World News
Black Nova Scotians call for police to earn their trust with concrete change
After last year’s ban on street checks, and in the shadow of worldwide demonstrations against police brutality and racism, Nova Scotia’s black community is looking for local police to do more to stop racial profiling, over-policing and police brutality.Protesters took to the streets of Halifax last year after the release of a report on street…
After last year's ban on street checks, and in the shadow of worldwide demonstrations against police brutality and racism, Nova Scotia's black community is looking for local police to do more to stop racial profiling, over-policing and police brutality.
As demonstrations take place around the world in the wake of George Floyd's killing, many Nova Scotians have renewed their call for local police to address systemic racism. And while authorities say they're listening to the community, black Nova Scotians say they want more than words.
In March 2019, a landmark report confirmed what black people in Halifax had been saying for years — police officers were conducting street checks on black people at a rate six times higher than white people.
Trayvone Clayton is a 22-year-old black man who grew up in the African Nova Scotian community in Halifax's north end. He was one of the organizers of protests against street checks last year.
In October, after the practice was deemed illegal, Justice Minister Mark Furey ordered police forces across the province to end the practice.
At the time, Clayton welcomed the ban, but expressed concern that prejudicial treatment would continue. More than seven months later, he said the practice of street checks seems to have waned, but the black community still distrusts the police.
Street checks progress marred by setbacks
“I still get chills through my body when I see a police officer,” Clayton told CBC News.
He said the violent arrest of Santina Rao at a Halifax Wal-Mart in January unravelled some of the progress made with the street checks ban.
Vanessa Fells said it's time for police forces and the justice system to actively work to repair their relationships with black Nova Scotians.
Fells is the program co-ordinator for the African Nova Scotian Decade for People of African Descent Coalition, an organization that wrote to Furey and Premier Stephen McNeil this week to demand action.
“While this incident with George Floyd didn't happen here in Nova Scotia … incidents like this happen in Nova Scotia and they are traumatic to the community,” Fells told CBC's Information Morning, also pointing to the Rao case.

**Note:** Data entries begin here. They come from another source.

-- ==== Sys2Proof/Tests/Slice0.lean ====
section
/-! SUPPORT. Tests: ill-formed source lines, words written out from the spec's encodings, one step per instruction, and
a witness for the hypotheses of each statement. Expected results come from 95_test_vectors.md (the section is named), or
from the rule named. -/

namespace Sys2Proof.Tests

open Sys2Proof.Machine

/-! ## Well-formedness (30_encoding.md R105) -/

theorem test_refuses_nn_256 :
    (AsmLine.mk "set" [.reg 0, .nn 256]).wellFormed = false ∧
    (AsmLine.mk "set" [.reg 0, .nn 255]).wellFormed = true := by decide

theorem test_refuses_nnn_0x1000 :
    (AsmLine.mk "jump" [.nnn (.lit 0x1000)]).wellFormed = false ∧
    (AsmLine.mk "jump" [.nnn (.lit 0xFFF)]).wellFormed = true := by decide

theorem test_refuses_nnn_plus_v0_0x1000 :
    (AsmLine.mk "jump" [.nnnPlusV0 (.lit 0x1000)]).wellFormed = false ∧
    (AsmLine.mk "jump" [.nnnPlusV0 (.lit 0)]).wellFormed = true := by decide

theorem test_refuses_n_16 :
    (AsmLine.mk "draw" [.reg 0, .reg 1, .n 16]).wellFormed = false ∧
    (AsmLine.mk "draw" [.reg 0, .reg 1, .n 15]).wellFormed = true := by decide

theorem test_refuses_register_16 :
    (AsmLine.mk "or" [.reg 0, .reg 16]).wellFormed = false ∧
    (AsmLine.mk "or" [.reg 0, .reg 15]).wellFormed = true := by decide

/-- 00 R9: the defaults meet the one condition on a parameter. -/
theorem test_default_params_wf : defaultParams.wf := by decide

/-! ## Decoding: the words of 30_encoding.md R94 and R100, bit by bit -/

theorem test_decode_family0 :
    decodeTableWord 16 0b0000_0000_1110_0000 = some .clearScreen ∧
    decodeTableWord 16 0b0000_0000_1110_1110 = some .ret ∧
    decodeTableWord 16 0b0000_0000_0000_0000 = none ∧
    decodeTableWord 16 0b0000_0000_1110_0001 = none ∧
    decodeTableWord 16 0b0000_0001_0010_0011 = none := by decide

theorem test_decode_control_flow :
    decodeTableWord 16 0b0001_0011_0000_0000 = some (.jump 0x300) ∧
    decodeTableWord 16 0b0010_0011_0000_0000 = some (.call 0x300) ∧
    decodeTableWord 16 0b0011_0001_0000_0101 = some (.skipEqImm 1 5) ∧
    decodeTableWord 16 0b0100_0001_0000_0101 = some (.skipNeqImm 1 5) ∧
    decodeTableWord 16 0b0101_0010_0011_0001 = some (.skipEqReg 2 3 1) ∧
    decodeTableWord 16 0b1001_0010_0011_0000 = some (.skipNeqReg 2 3 0) ∧
    decodeTableWord 16 0b1011_0011_0000_0001 = some (.jumpV0 0x301) := by decide

theorem test_decode_immediates :
    decodeTableWord 16 0b0110_1010_0100_0010 = some (.setImm 0xA 0x42) ∧
    decodeTableWord 16 0b0111_0011_1111_1111 = some (.addImm 3 0xFF) ∧
    decodeTableWord 16 0b1100_0101_0000_1111 = some (.random 5 0x0F) := by decide

theorem test_decode_family8 :
    decodeTableWord 16 0b1000_0001_0010_0000 = some (.setReg 1 2) ∧
    decodeTableWord 16 0b1000_0001_0010_0001 = some (.orReg 1 2) ∧
    decodeTableWord 16 0b1000_0001_0010_0010 = some (.andReg 1 2) ∧
    decodeTableWord 16 0b1000_0001_0010_0011 = some (.xorReg 1 2) ∧
    decodeTableWord 16 0b1000_0001_0010_0100 = some (.addReg 1 2) ∧
    decodeTableWord 16 0b1000_0001_0010_0101 = some (.subReg 1 2) ∧
    decodeTableWord 16 0b1000_1010_0101_0110 = some (.shiftRight 0xA 5) ∧
    decodeTableWord 16 0b1000_0001_0010_0111 = some (.subnReg 1 2) ∧
    decodeTableWord 16 0b1000_0010_0000_1110 = some (.shiftLeft 2 0) ∧
    decodeTableWord 16 0b1000_0000_0000_1000 = none ∧
    decodeTableWord 16 0b1000_0000_0000_1111 = none := by decide

theorem test_decode_index_and_draw :
    decodeTableWord 16 0b1010_0001_0010_0011 = some (.setI 0x123) ∧
    decodeTableWord 16 0b1101_0001_0010_1111 = some (.draw 1 2 15) := by decide

theorem test_decode_familyE :
    decodeTableWord 16 0b1110_0101_1001_1110 = some (.skipIfKey 5) ∧
    decodeTableWord 16 0b1110_0000_1010_0001 = some (.skipIfNotKey 0) ∧
    decodeTableWord 16 0b1110_0000_1001_1111 = none := by decide

theorem test_decode_familyF :
    decodeTableWord 16 0b1111_0011_0000_0111 = some (.getDelay 3) ∧
    decodeTableWord 16 0b1111_0011_0000_1010 = some (.waitKey 3) ∧
    decodeTableWord 16 0b1111_0000_0001_0101 = some (.setDelay 0) ∧
    decodeTableWord 16 0b1111_0000_0001_1000 = some (.setSound 0) ∧
    decodeTableWord 16 0b1111_0000_0001_1110 = some (.addI 0) ∧
    decodeTableWord 16 0b1111_0001_0010_1001 = some (.setIToGlyph 1) ∧
    decodeTableWord 16 0b1111_1010_0011_0011 = some (.storeBcd 0xA) ∧
    decodeTableWord 16 0b1111_0010_0101_0101 = some (.dumpRegs 2) ∧
    decodeTableWord 16 0b1111_0000_0110_0101 = some (.loadRegs 0) ∧
    decodeTableWord 16 0b1111_0000_0111_0101 = none := by decide

/-- 30 R104: the source lines of P1 assemble to its image. -/
theorem test_assemble_p1 :
    (assembleProgram [(none, some ⟨"set", [.reg 0, .nn 0x42]⟩), (some "done", none),
      (none, some ⟨"jump", [.nnn (.label "done")]⟩)]).toOption =
      some [0x60, 0x42, 0x12, 0x02] := by decide

/-- 30 R104: the text of P1 assembles to its image. -/
theorem test_assemble_text_p1 :
    (assembleText "  set V0, 0x42\ndone: jump done").toOption = some [0x60, 0x42, 0x12, 0x02] := by decide

/-- 30 R104: a label stands wherever `nnn` does, before `+V0` too. -/
theorem test_assemble_text_label_v0 :
    (assembleText "Victory: jump Victory+V0").toOption = some [0xB2, 0x00] := by decide

/-- 30 R105: what the disassembler prints of a draw, of a jump through V0, and of a skip with N not 0. -/
theorem test_instr_text :
    instrText (.draw 1 2 15) = "draw V1, V2, 0xF" ∧ instrText (.jumpV0 0x300) = "jump 0x300+V0" ∧
    instrText (.skipEqReg 2 0xA 1) = "skip-eq V2, VA" := by decide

In its letter to the province, Fells' organization said street checks are still happening. A Halifax Regional Police spokesperson said no street checks have been conducted since the ban, and an RCMP spokesperson said they couldn't respond to the request in time for CBC's deadline.
The letter said “issues of racial profiling, over policing, police brutality, systemic anti-Black racism in the justice system, and differential treatment while incarcerated” are not being adequately addressed.
“We saw everything that's happened with street checks, and while government and police are saying, ‘Yes, we're working on it, we're working on recommendations,' it's not happening fast enough.”
Halifax Regional Police Chief Dan Kinsella said he understood why the Floyd's killing was resonating in Nova Scotia. He told Information Morning that Floyd's death was “a horrible thing and a gigantic set-back.”
Kinsella said “there is racism in all of our systems and … policing is one of those systems.” To address that, he said Halifax Regional Police offers regular training to officers on de-escalation techniques and anti-racism. He said he's open to other tools that might help correct systemic problems and build trust with the black community, including body cameras for officers.
On apologies
Kinsella apologized for street checks shortly after the practice was banned. Furey, who oversees Nova Scotia RCMP, has declined to apologize for street checks, repeating this week that it wouldn't be appropriate until police have bettered their relationship with the black community.
“I don't want any apology to be seen simply as an apology, there has to be substance, there has to be a feeling of inclusion as part of that discussion, and that's the direction we're taking,” he told reporters Thursday.
Fells said she was ambivalent about apologies.
“Give us all the apologies you want, but it's a hollow apology unless you're actually going to take immediate action to work with the community and solve these issues.”